Malhotra justified his support for the significant rate cut by pointing to the substantial drop in inflation—from 6.2% in October 2024 to 3.2% in April 2025—and the revised projection of 3.7% inflation for 2025–26, which is lower than the RBI’s April forecast. He noted that this reduction in inflation, combined with a consistent growth forecast of 6.5%, creates room for the central bank to support investment and consumption by reducing borrowing costs. He emphasized that a front-loaded rate cut would send a strong signal of monetary policy support to economic agents and help reinforce liquidity certainty in the system.

RBI Deputy Governor Poonam Gupta echoed Malhotra’s views, arguing that current macroeconomic conditions provide both the need and space for rate reductions. She suggested that while gradual rate cuts of 25 bps in successive cycles could have been an option, a 50 bps front-loaded cut would be more effective in ensuring faster monetary transmission and offering clear policy direction. Gupta noted that this approach would help mitigate uncertainties from the global economic environment.

However, external MPC member Saugata Bhattacharya opted for a more cautious stance, voting for only a 25 bps cut. He cited persistent uncertainties and high volatility in the global economy, highlighting that the MPC statement mentioned “uncertainty” and “volatility” six times. Bhattacharya argued that such conditions warranted a measured and prudent approach to easing monetary policy, as overly aggressive cuts could destabilize expectations.

On the other hand, another external MPC member, Nagesh Kumar, supported the full 50 bps cut. He argued that a stronger-than-expected rate reduction, paired with potential fiscal support, would send a clear message about India’s commitment to sustaining economic growth. Kumar emphasized that such a move could significantly reduce lending rates and boost investment in durable goods, spurring overall demand and economic momentum.

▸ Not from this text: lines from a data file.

-- ==== Sys2Proof/Laws/Operands.lean ====
section
/-! SUPPORT. How a naming parameter reads: from its byte's number to what it names, and when it names nothing. -/

namespace Sys2Proof.Machine

theorem readLane_of {v : Byte} {n : LaneId} (h : v.toNat = n.val + 1) : readLane v = some n := by
  unfold readLane
  rw [dif_pos (by omega)]
  simp only [Option.some.injEq, Fin.ext_iff]
  omega

theorem readLane_none {v : Byte} (h : v.toNat = 0 ∨ 24 < v.toNat) : readLane v = none := by
  unfold readLane
  rw [dif_neg (by omega)]

theorem readLayer_of {v : Byte} {l : LayerId} (h : v.toNat = l.val + 1) : readLayer v = some l := by
  unfold readLayer
  rw [dif_pos (by omega)]
  simp only [Option.some.injEq, Fin.ext_iff]
  omega

theorem readLayer_none {v : Byte} (h : v.toNat = 0 ∨ 4 < v.toNat) : readLayer v = none := by
  unfold readLayer
  rw [dif_neg (by omega)]

theorem readSlot_of {v : Byte} {m : SlotId} (h : v.toNat = m.val + 1) : readSlot v = some m := by
  unfold readSlot
  rw [dif_pos (by omega)]
  simp only [Option.some.injEq, Fin.ext_iff]
  omega

theorem readSlot_none {v : Byte} (h : v.toNat = 0 ∨ 8 < v.toNat) : readSlot v = none := by
  unfold readSlot
  rw [dif_neg (by omega)]

theorem readLoadableCurve_of {v : Byte} {k : CurveId} (h : v.toNat = k.val + 1) : readLoadableCurve v = some k := by
  unfold readLoadableCurve
  rw [dif_pos (by omega)]
  simp only [Option.some.injEq, Fin.ext_iff]
  omega

theorem readLoadableCurve_none {v : Byte} (h : v.toNat = 0 ∨ 4 < v.toNat) : readLoadableCurve v = none := by
  unfold readLoadableCurve
  rw [dif_neg (by omega)]

/-- What a bank's byte read as determines the byte. -/
theorem bankByte_of {v : Byte} {bank : BankId} (h : readBank v = some bank) : bankByte bank = v := by
  unfold readBank at h
  split at h
  · rename_i e; cases h; exact (BitVec.eq_of_toNat_eq e).symm
  · rename_i e; cases h; exact (BitVec.eq_of_toNat_eq e).symm
  · cases h

theorem laneByte_of {v : Byte} {n : LaneId} (h : v.toNat = n.val + 1) : laneByte n = v := by
  apply BitVec.eq_of_toNat_eq
  simp only [laneByte, byteOf, BitVec.toNat_ofNat]
  omega

theorem layerByte_of {v : Byte} {l : LayerId} (h : readLayer v = some l) : layerByte l = v := by
  unfold readLayer at h
  split at h
  · cases h
    apply BitVec.eq_of_toNat_eq
    simp only [layerByte, byteOf, BitVec.toNat_ofNat]
    omega
  · cases h

/-- A source code names its picture (R53). -/
theorem readSource_of {v : Byte} {src : Source} (h : v.toNat = src.code) : readSource v = some src := by
  unfold readSource
  cases src with
  | black => simp [h, Source.code]
  | lane n =>
    have hn := n.isLt
    simp only [Source.code, laneCode] at h
    simp only
    rw [if_neg (by omega), dif_pos (by omega)]
    simp only [Option.some.injEq, Source.lane.injEq, Fin.ext_iff]
    omega
  | meAProgramme => simp [h, Source.code]
  | slot m =>
    have hm := m.isLt
    simp only [Source.code, slotCode] at h
    simp only
    rw [if_neg (by omega), dif_neg (by omega), if_neg (by omega), dif_pos (by omega)]
    simp only [Option.some.injEq, Source.slot.injEq, Fin.ext_iff]
    omega
  | matte => simp [h, Source.code]
  | meAPreview => simp [h, Source.code]
  | meBProgramme => simp [h, Source.code]
  | meBPreview => simp [h, Source.code]

theorem readSource_none {v : Byte} (h : 37 < v.toNat) : readSource v = none := by
  unfold readSource
  simp only
  rw [if_neg (by omega), dif_neg (by omega), if_neg (by omega), dif_neg (by omega), if_neg (by omega), if_neg (by omega),
    if_neg (by omega), if_neg (by omega)]

/-- What a source's byte reads as has that code. -/
theorem readSource_code {v : Byte} {src : Source} (h : readSource v = some src) : v.toNat = src.code := by
  unfold readSource at h
  simp only at h
  repeat' split at h
  all_goals cases h
  all_goals simp only [Source.code, laneCode, slotCode]
  all_goals omega

end Sys2Proof.Machine
end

Rajiv Ranjan, MPC member and RBI Executive Director, added a note of caution, warning that combining a large rate cut with an accommodative policy stance might mislead financial markets about the likelihood of further easing, potentially triggering volatility. He clarified that while the policy stance has been shifted to “neutral,” it does not imply a change in the overall direction of monetary policy but rather provides flexibility to adapt to evolving macroeconomic conditions.

Overall, the MPC’s decision marks a significant move to support India’s growth amid a more favorable inflation outlook, while balancing the need for market stability and signaling measured intent.